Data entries
/-- A block-specific register of `MOD` for port `q` (R68, R550). [DEDUCED, log 22] -/
def readMod (s : State) (q : Port) (off : Nat) : Word :=
  if off = Reg.MOD_WINSEL then (s.link.winsel[q]).setWidth 32
  else if off = Reg.MOD_ACCSTAT then s.link.accstat[q]
  else if off = Reg.MOD_ACCADDR then s.link.accaddr[q]
  else if off = Reg.MOD_STAGE_PEND then stagePend s
  else if off = Reg.MOD_STAGE_CUT then BitVec.ofNat 32 (nextCut s / 2 ^ 32)
  else if off = Reg.MOD_STAGE_TAG then BitVec.ofNat 32 (if s.clk.started then s.clk.tag.toNat + 1 else s.clk.tag.toNat)
  else if off = Reg.MOD_BOOT then BitVec.ofNat 32 s.boot.cause
  else if off = Reg.MOD_PWRON then s.boot.starts
  else if off = Reg.MOD_SUMMARY then summaryWord s
  else if off = Reg.MOD_SERIAL_LO then lo32 (Config.serial 5 0)
  else if off = Reg.MOD_SERIAL_HI then hi32 (Config.serial 5 0)
  else 0

-- Custodians, cartridges, supplies

/-- A block-specific register of `CUS` (R461). -/
def readCus (s : State) (i off : Nat) : Word :=
  if off = Reg.CUS_STAT then cusStat s (fin2 i)
  else if off = Reg.CUS_VERDICT then cusVerdict s (fin2 i)
  else if off = Reg.CUS_LANEVOTE then cusLaneVote s
  else if off = Reg.CUS_STEPCLASS then s.img.hubClass ++ s.img.laneClass
  else if off = Reg.CUS_LOAD_STAT then loadStat s
  else if off = Reg.CUS_IMG_STORED then s.img.stored
  else 0

/-- A block-specific register of `CRT` (R462). -/
def readCrt (s : State) (i off : Nat) : Word :=
  let c := fin5 i
  if off = Reg.CRT_STAT then crtStat s c
  else if off = Reg.CRT_CFG then reg s .crt i off
  else if off = Reg.CRT_FW then crtFw s c
  else if off = Reg.CRT_SERIAL_LO then lo32 (crtSerial s c)
  else if off = Reg.CRT_SERIAL_HI then hi32 (crtSerial s c)
  else if off = Reg.CRT_XFER then crtXfer s c
  else if off = Reg.CRT_TRACK then crtTrack s c
  else if off = Reg.CRT_FENCE_TAG then (s.carts[c]).fenceTag
  else 0

/-- A register of `SPR` or `LSP` (R463, R464): the map and the faults of a cartridge. -/
def readSpare (s : State) (c : Cart) (off : Nat) : Word :=
  if off = Reg.SPR_MAP then (s.carts[c]).map
  else if off = Reg.SPR_FAULTS then (s.carts[c]).faults
  else 0

-- Time, Ethernet, Wearline

/-- `TB.STATE` (R100). -/
def tbState (s : State) : Word :=
  let v := s.servo
  let st := match v.st with
    | .free => 0
    | .acquire => 1
    | .locked => 2
    | .holdover => 3
  BitVec.ofNat 32 (v.src.val * 2 ^ 14 + s.clk.refHub.val * 2 ^ 13 + b2n (decide (0 < v.quar)) * 2 ^ 10 + b2n v.asym * 2 ^ 9 + b2n v.stepPend * 2 ^ 8 + st)

/-- A block-specific register of `TB` for port `q` (R76, R96, R100). -/
def readTb (s : State) (q : Port) (off : Nat) : Word :=
  if off = Reg.TB_NOW_LO then stamp s
  else if off = Reg.TB_NOW_HI then s.link.nowHi[q]
  else if off = Reg.TB_STATE then tbState s
  else if off = Reg.TB_RATE then BitVec.ofInt 32 s.clk.rho
  else if off = Reg.TB_STEP_VAL_LO then lo32 s.servo.stepVal
  else if off = Reg.TB_STEP_VAL_HI then hi32 s.servo.stepVal
  else if off = Reg.TB_PLANT_OFS_LO then lo32 s.servo.plantOfs
  else if off = Reg.TB_PLANT_OFS_HI then hi32 s.servo.plantOfs
  else if off = Reg.TB_LINE_STAT then BitVec.ofNat 32 (b2n s.line.rev * 2 + b2n s.line.valid)
  else if off = Reg.TB_LINE_LO then lo32 s.line.atSync
  else if off = Reg.TB_LINE_HI then s.link.lineHi[q]
  else if off = Reg.TB_STEP_ACK ∨ off = Reg.TB_HA_OFS then 0
  else reg s .tb 0 off

/-- A block-specific register of `ETH` (R102). -/
def readEth (s : State) (i off : Nat) : Word :=
  if off = Reg.ETH_MAC_LO then (macOf s (fin2 i)).setWidth 32
  else if off = Reg.ETH_MAC_HI then (macOf s (fin2 i) >>> 32).setWidth 32
  else reg s .eth i off

/-- A block-specific register of `WLC` at hub `h` (R125). -/
def readWlc (s : State) (h : Hub) (i off : Nat) : Word :=
  if off = Reg.WLC_STAT then wlcStat s h (fin2 i)
  else if off = Reg.WLC_EQ_DATA then eqData s h (fin2 i)
  else if off = Reg.WLC_TRAIN_STAT then trainStat s h (fin2 i)
  else if off = Reg.WLC_RETRAIN then 0
  else reg s .wlc i off

/-- A block-specific register of `WLS` at hub `h` (R168). -/
def readWls (s : State) (h : Hub) (off : Nat) : Word :=
  if off ≤ Reg.WLS_FB_END then wlWord s off
  else if off = Reg.WLS_STATE then wlState s
  else if off = Reg.WLS_SWITCH ∨ off = Reg.WLS_RX_POP then 0
  else if off = Reg.WLS_NACK_LO then lo32 s.wl.nack
  else if off = Reg.WLS_NACK_HI then hi32 s.wl.nack
  else if off = Reg.WLS_CHHEALTH then chHealth s h
  else if off = Reg.WLS_HB_CFG then readHbCfg s
  else if off = Reg.WLS_HB_DATA then readHbData s
  else if off = Reg.WLS_HB_STAT then hbStat s
  else if off = Reg.WLS_RX_STAT then rxStat s
  else if off = Reg.WLS_RX_TIME then rxTime s
  else if off = Reg.WLS_RX_DATA then rxData s
  else reg s .wls 0 off

-- Encoders, outputs, generators, steppers, converters

/-- A block-specific register of `ENC` for port `q` (R490). -/
def readEnc (s : State) (q : Port) (i off : Nat) : Word :=
  let n := fin16 i
  let e := s.enc[n]
  if off = Reg.ENC_COUNT then lo32 e.count
  else if off = Reg.ENC_STAT then encStat s n
  else if off = Reg.ENC_LATCH then lo32 e.latch
  else if off = Reg.ENC_LATCH_T then (indexView s q n).time
  else if off = Reg.ENC_LATCH_SEQ then ((indexView s q n).seq).setWidth 32
  else if off = Reg.ENC_IDX_DELTA then (indexView s q n).delta
  else if off = Reg.ENC_INTERVAL then intervalNow s n
  else if off = Reg.ENC_LASTEDGE then e.lastEdge
  else if off = Reg.ENC_QERR then BitVec.ofNat 32 (min 65535 e.errMax * 65536 + min 65535 (rolled s e).errWin)
  else if off = Reg.ENC_SSI_DELAY then BitVec.ofNat 32 (b2n e.measured * 2 ^ 31 + e.delay % 8192)
  else if off = Reg.ENC_SSI_RAW then e.raw
  else if off = Reg.ENC_CMD then 0
  else reg s .enc i off

/-- A block-specific register of `FFY` (R491). -/
def readFfy (s : State) (i off : Nat) : Word :=
  if off = Reg.FFY_STAT then ffyStat s (fin16 i)
  else if off = Reg.FFY_LCTL then readLctl s (fin16 i)
  else if off = Reg.FFY_LAST_T then (s.ffy[fin16 i]).lastT
  else if off = Reg.FFY_CMD then 0
  else reg s .ffy i off

/-- A block-specific register of `ADC` for port `q` (R529). -/
def readAdc (s : State) (q : Port) (i off : Nat) : Word :=
  if off = Reg.ADC_STAT then adcStat s (fin4 i)
  else if off = Reg.ADC_RES_W then (resHead s (fin4 i)).1
  else if off = Reg.ADC_RES_W + 4 then (s.adc.pair[fin4 i]).w1[q]
  else if off = Reg.ADC_CMD then 0
  else reg s .adc i off

/-- Whether an auxiliary output record carries the generator (R498): its stream is bound in the active schedule. -/
def onWearline (s : State) (n : Prg) : Bool :=
  match wlBank s with
  | some b => b.aux.any fun x => x.2.any fun r => r.1 == 2 && r.2 == n.val
  | none => false

/-- A block-specific register of `PRG` for port `q` (R508). -/
def readPrg (s : State) (q : Port) (i off : Nat) : Word :=
  let n := fin32 i
  let g := s.prg[n]
  if off = Reg.PRG_CFG then reg s .prg i off ||| BitVec.ofNat 32 (b2n (onWearline s n) * 2 ^ 31)
  else if off = Reg.PRG_STAT then prgStat s n
  else if off = Reg.PRG_POS_LO then lo32 (posReg g.p)
  else if off = Reg.PRG_POS_HI then (s.link.posHi[q])[n]
  else if off = Reg.PRG_VEL then fOfD g.v
  else if off = Reg.PRG_ACC then fOfD g.a
  else if off = Reg.PRG_FB then g.fb
  else if off = Reg.PRG_HA_STAT then prgHaStat s n
  else if off = Reg.PRG_CMD ∨ off = Reg.PRG_HA_POS_LO ∨ off = Reg.PRG_HA_POS_HI then 0
  else reg s .prg i off

/-- A block-specific register of `STP` (R509). -/
def readStp (s : State) (i off : Nat) : Word :=
  let n := fin16 i
  if off = Reg.STP_STAT then stpStat s n
  else if off = Reg.STP_TDATA then readTdata s n
  else if off = Reg.STP_REF then stpRef s n
  else if off = Reg.STP_IMEAS then (s.stp[n]).imeas
  else if off = Reg.STP_CMD then 0
  else reg s .stp i off

/-- A block-specific register of `SIO` at hub `h` (R420). -/
def readSio (s : State) (h : Hub) (off : Nat) : Word :=
  if off = Reg.SIO_IN_STAT then inStat s
  else if off = Reg.SIO_IN_RAW then inRaw s h
  else if off = Reg.SIO_OUT_STAT then outStat s
  else if off = Reg.SIO_OUT_FAULT then (s.saf.out.fault).setWidth 32
  else if off = Reg.SIO_TP_LAST then s.saf.tpLast
  else if off = Reg.SIO_RST_STAT then rstStat s
  else if off = Reg.SIO_SVC then svcWord s
  else reg s .sio 0 off

-- Cell view

/-- A block-specific register of `PLF` (R309). -/
def readPlf (s : State) (off : Nat) : Word :=
  if off = Reg.PLF_STAT then plfStat s
  else if off = Reg.PLF_ARMS then plfArms s
  else if off = Reg.PLF_SWITCH ∨ off = Reg.PLF_PROG then 0
  else if off = Reg.PLF_PATID_ACT then patternId s s.plf.act
  else if off = Reg.PLF_PATID_NEXT then patternId s (other s.plf.act)
  else if Reg.PLF_PAT_ROWS ≤ off ∧ off ≤ Reg.PLF_PAT_TITER then patternWord s ((off - Reg.PLF_PAT_ROWS) / 4)
  else reg s .plf 0 off

/-- A block-specific register of `KIN` (R273). -/
def readKin (s : State) (i off : Nat) : Word :=
  let a := fin12 i
  let bound := fun (f : ArmModel → List F32) (k : Nat) => match armModel s a with
    | some m => (f m).getD k 0
    | none => 0
  if Reg.KIN_PAY ≤ off ∧ off < Reg.KIN_LO then payWord s a ((off - Reg.KIN_PAY) / 4)
  else if Reg.KIN_LO ≤ off ∧ off < Reg.KIN_HI then bound (·.lo) ((off - Reg.KIN_LO) / 4)
  else if Reg.KIN_HI ≤ off then bound (·.hi) ((off - Reg.KIN_HI) / 4)
  else reg s .kin i off

/-- A block-specific register of `ARM` (R230). -/
def readArm (s : State) (i off : Nat) : Word :=
  if off = Reg.ARM_STAT then armStat s (fin12 i)
  else if off = Reg.ARM_CUR_SEQ then armCurSeq s (fin12 i)
  else if off = Reg.ARM_CMD then 0
  else reg s .arm i off

/-- A block-specific register of `SDP` (R344). -/
def readSdp (s : State) (off : Nat) : Word :=
  if off = Reg.SDP_STAT then sdpStat s
  else if off = Reg.SDP_PDATA then readPdata s
  else if off = Reg.SDP_SWITCH ∨ off = Reg.SDP_PCOMMIT ∨ off = Reg.SDP_HA_SEQ then 0
  else if off = Reg.SDP_KBANK_ACT then kernelBankId s s.sdp.act
  else if off = Reg.SDP_KBANK_NEXT then kernelBankId s (other s.sdp.act)
  else if off = Reg.SDP_KINFO_A then (kernelInfo s).1
  else if off = Reg.SDP_KINFO_B then (kernelInfo s).2
  else if Reg.SDP_JCFG ≤ off ∧ off < Reg.SDP_HA_TRQ then jcfg s ((off - Reg.SDP_JCFG) / 4) &&& 0x0FFF17FF
  else reg s .sdp 0 off

/-- `TINFO_A` and `TINFO_B` of the template selected (R363). -/
def templateWords (s : State) : Word × Word :=
  match templateOf s (fld s .tds 0 Reg.TDS_TSEL 9 0) with
  | some t => (BitVec.ofNat 32 (2 ^ 31 + t.cls % 8 * 2 ^ 28 + t.prio % 32 * 2 ^ 23 + t.nops % 16 * 2 ^ 19 + (t.flow.getD 127) % 128 * 2 ^ 12 + t.rank % 4096),
      BitVec.ofNat 32 (b2n (decide (768 ≤ t.index)) * 256 + t.life % 256))
  | none => (0, 0)

/-- `FINFO` of the flow selected (R363). -/
def flowWord (s : State) : Word :=
  let f := fld s .tds 0 Reg.TDS_FSEL 5 0
  match flowRow s f with
  | some r =>
    let expect := if r.anchor = 2 then 0 else (s.tds.templates.filter fun t => t.flow == some f).length
    BitVec.ofNat 32 (2 ^ 31 + r.anchor % 8 * 2 ^ 28 + r.ofs % 4096 * 2 ^ 16 + expect % 4096)
  | none => 0

/-- A block-specific register of `TDS` (R363). -/
def readTds (s : State) (off : Nat) : Word :=
  if off = Reg.TDS_TINFO_A then (templateWords s).1
  else if off = Reg.TDS_TINFO_B then (templateWords s).2
  else if off = Reg.TDS_FINFO then flowWord s
  else if off = Reg.TDS_LASTVOID then 0
  else reg s .tds 0 off

/-- A block-specific register of `MNT` (R393). -/
def readMnt (s : State) (off : Nat) : Word :=
  let ofBank := fun (f : MantisBank → Word) => match mantisBank s with
    | some b => f b
    | none => 0
  if off = Reg.MNT_SSM_A then ofBank (·.ssmA)
  else if off = Reg.MNT_SSM_B then ofBank (·.ssmB) &&& 0xFFFF
  else if off = Reg.MNT_STAT then mntStat s
  else if off = Reg.MNT_SWITCH ∨ off = Reg.MNT_HT_COMMIT then 0
  else if off = Reg.MNT_PAIRID_ACT then mantisBankId s s.mnt.act
  else if off = Reg.MNT_PAIRID_NEXT then mantisBankId s (other s.mnt.act)
  else if off = Reg.MNT_COUNTS then mntCounts s
  else if off = Reg.MNT_PINFO then (pairWords s).1
  else if off = Reg.MNT_PDIST then (pairWords s).2.1
  else if off = Reg.MNT_PK then (pairWords s).2.2
  else if off = Reg.MNT_GSTAT then gstat s
  else if off = Reg.MNT_GLOST then glost s
  else if off = Reg.MNT_ZOCC_LO then zoneWord s 0
  else if off = Reg.MNT_ZOCC_HI then zoneWord s 32
  else if off = Reg.MNT_STPT then (stopPointWords s).1
  else if off = Reg.MNT_STDATA then (stopPointWords s).2
  else if off = Reg.MNT_HT_DATA then htWord s (6 * fld s .mnt 0 Reg.MNT_HT_SEL 7 4 + fld s .mnt 0 Reg.MNT_HT_SEL 2 0)
  else if off = Reg.MNT_HT_STAT then htStat s
  else if Reg.MNT_ARMK ≤ off ∧ off < Reg.MNT_ARMCFG then armkWord s (fin12 ((off - Reg.MNT_ARMK) / 4))
  else if Reg.MNT_ARMCFG ≤ off then ofBank fun b => b.armcfg.getD ((off - Reg.MNT_ARMCFG) / 4) 0
  else reg s .mnt 0 off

YOUR INSTRUCTIONS: Using the data above, extract exactly the lines from the one that holds "else if off = Reg.TDS_LASTVOID then 0" to the one that holds "else if off = Reg.MNT_ZOCC_LO", both ends included, and no others.

WRITTEN REPLY:
  else if off = Reg.TDS_LASTVOID then 0
  else reg s .tds 0 off

/-- A block-specific register of `MNT` (R393). -/
def readMnt (s : State) (off : Nat) : Word :=
  let ofBank := fun (f : MantisBank → Word) => match mantisBank s with
    | some b => f b
    | none => 0
  if off = Reg.MNT_SSM_A then ofBank (·.ssmA)
  else if off = Reg.MNT_SSM_B then ofBank (·.ssmB) &&& 0xFFFF
  else if off = Reg.MNT_STAT then mntStat s
  else if off = Reg.MNT_SWITCH ∨ off = Reg.MNT_HT_COMMIT then 0
  else if off = Reg.MNT_PAIRID_ACT then mantisBankId s s.mnt.act
  else if off = Reg.MNT_PAIRID_NEXT then mantisBankId s (other s.mnt.act)
  else if off = Reg.MNT_COUNTS then mntCounts s
  else if off = Reg.MNT_PINFO then (pairWords s).1
  else if off = Reg.MNT_PDIST then (pairWords s).2.1
  else if off = Reg.MNT_PK then (pairWords s).2.2
  else if off = Reg.MNT_GSTAT then gstat s
  else if off = Reg.MNT_GLOST then glost s
  else if off = Reg.MNT_ZOCC_LO then zoneWord s 0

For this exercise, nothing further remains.